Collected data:
—————

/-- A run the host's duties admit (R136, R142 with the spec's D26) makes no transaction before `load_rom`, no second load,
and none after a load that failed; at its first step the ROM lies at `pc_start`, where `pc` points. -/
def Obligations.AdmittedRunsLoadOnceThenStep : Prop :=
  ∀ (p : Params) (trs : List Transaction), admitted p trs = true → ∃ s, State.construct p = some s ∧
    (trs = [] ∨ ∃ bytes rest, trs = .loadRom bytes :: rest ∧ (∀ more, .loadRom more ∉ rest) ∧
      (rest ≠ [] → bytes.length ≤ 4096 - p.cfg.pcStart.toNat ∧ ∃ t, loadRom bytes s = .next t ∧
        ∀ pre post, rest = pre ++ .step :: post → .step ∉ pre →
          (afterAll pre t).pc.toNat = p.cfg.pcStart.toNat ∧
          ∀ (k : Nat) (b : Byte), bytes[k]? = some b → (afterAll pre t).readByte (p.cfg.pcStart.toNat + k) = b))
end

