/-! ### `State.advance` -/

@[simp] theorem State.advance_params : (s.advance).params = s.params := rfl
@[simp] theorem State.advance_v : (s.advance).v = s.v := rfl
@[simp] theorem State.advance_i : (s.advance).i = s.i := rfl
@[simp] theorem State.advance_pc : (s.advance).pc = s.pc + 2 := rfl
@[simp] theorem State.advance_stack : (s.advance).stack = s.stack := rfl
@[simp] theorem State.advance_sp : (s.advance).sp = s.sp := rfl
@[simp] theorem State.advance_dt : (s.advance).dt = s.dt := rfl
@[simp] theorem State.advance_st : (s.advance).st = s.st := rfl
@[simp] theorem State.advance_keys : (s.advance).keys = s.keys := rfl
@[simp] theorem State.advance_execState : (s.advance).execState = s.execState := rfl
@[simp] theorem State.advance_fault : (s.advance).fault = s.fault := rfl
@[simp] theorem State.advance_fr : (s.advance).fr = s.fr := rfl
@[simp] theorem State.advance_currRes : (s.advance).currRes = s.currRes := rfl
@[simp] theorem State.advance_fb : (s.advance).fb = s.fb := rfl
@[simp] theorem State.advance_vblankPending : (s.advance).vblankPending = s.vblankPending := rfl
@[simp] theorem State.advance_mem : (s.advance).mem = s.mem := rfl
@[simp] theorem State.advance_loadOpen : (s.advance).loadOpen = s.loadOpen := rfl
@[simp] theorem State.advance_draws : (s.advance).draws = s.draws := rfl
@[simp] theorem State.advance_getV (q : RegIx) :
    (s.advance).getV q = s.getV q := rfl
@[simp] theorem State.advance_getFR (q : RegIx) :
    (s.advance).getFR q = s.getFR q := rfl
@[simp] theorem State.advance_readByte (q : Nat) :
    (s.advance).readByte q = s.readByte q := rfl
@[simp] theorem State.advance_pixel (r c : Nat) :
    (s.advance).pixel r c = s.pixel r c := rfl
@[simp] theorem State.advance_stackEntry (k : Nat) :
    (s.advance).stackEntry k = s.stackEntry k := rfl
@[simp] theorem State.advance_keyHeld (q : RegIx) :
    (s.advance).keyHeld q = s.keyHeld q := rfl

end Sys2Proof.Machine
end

—————

▶ Directions for this task: Would you set down, word for word, the lines from the opening of the entries above through the line with "(s.advance).i = s.i := rfl", both included, and no others?

▶ Exercise solution:
/-- A run the host's duties admit (R136, R142 with the spec's D26) makes no transaction before `load_rom`, no second load,
and none after a load that failed; at its first step the ROM lies at `pc_start`, where `pc` points. -/
def Obligations.AdmittedRunsLoadOnceThenStep : Prop :=
  ∀ (p : Params) (trs : List Transaction), admitted p trs = true → ∃ s, State.construct p = some s ∧
    (trs = [] ∨ ∃ bytes rest, trs = .loadRom bytes :: rest ∧ (∀ more, .loadRom more ∉ rest) ∧
      (rest ≠ [] → bytes.length ≤ 4096 - p.cfg.pcStart.toNat ∧ ∃ t, loadRom bytes s = .next t ∧
        ∀ pre post, rest = pre ++ .step :: post → .step ∉ pre →
          (afterAll pre t).pc.toNat = p.cfg.pcStart.toNat ∧
          ∀ (k : Nat) (b : Byte), bytes[k]? = some b → (afterAll pre t).readByte (p.cfg.pcStart.toNat + k) = b))
end

/-! ### `State.advance` -/

@[simp] theorem State.advance_params : (s.advance).params = s.params := rfl
@[simp] theorem State.advance_v : (s.advance).v = s.v := rfl
@[simp] theorem State.advance_i : (s.advance).i = s.i := rfl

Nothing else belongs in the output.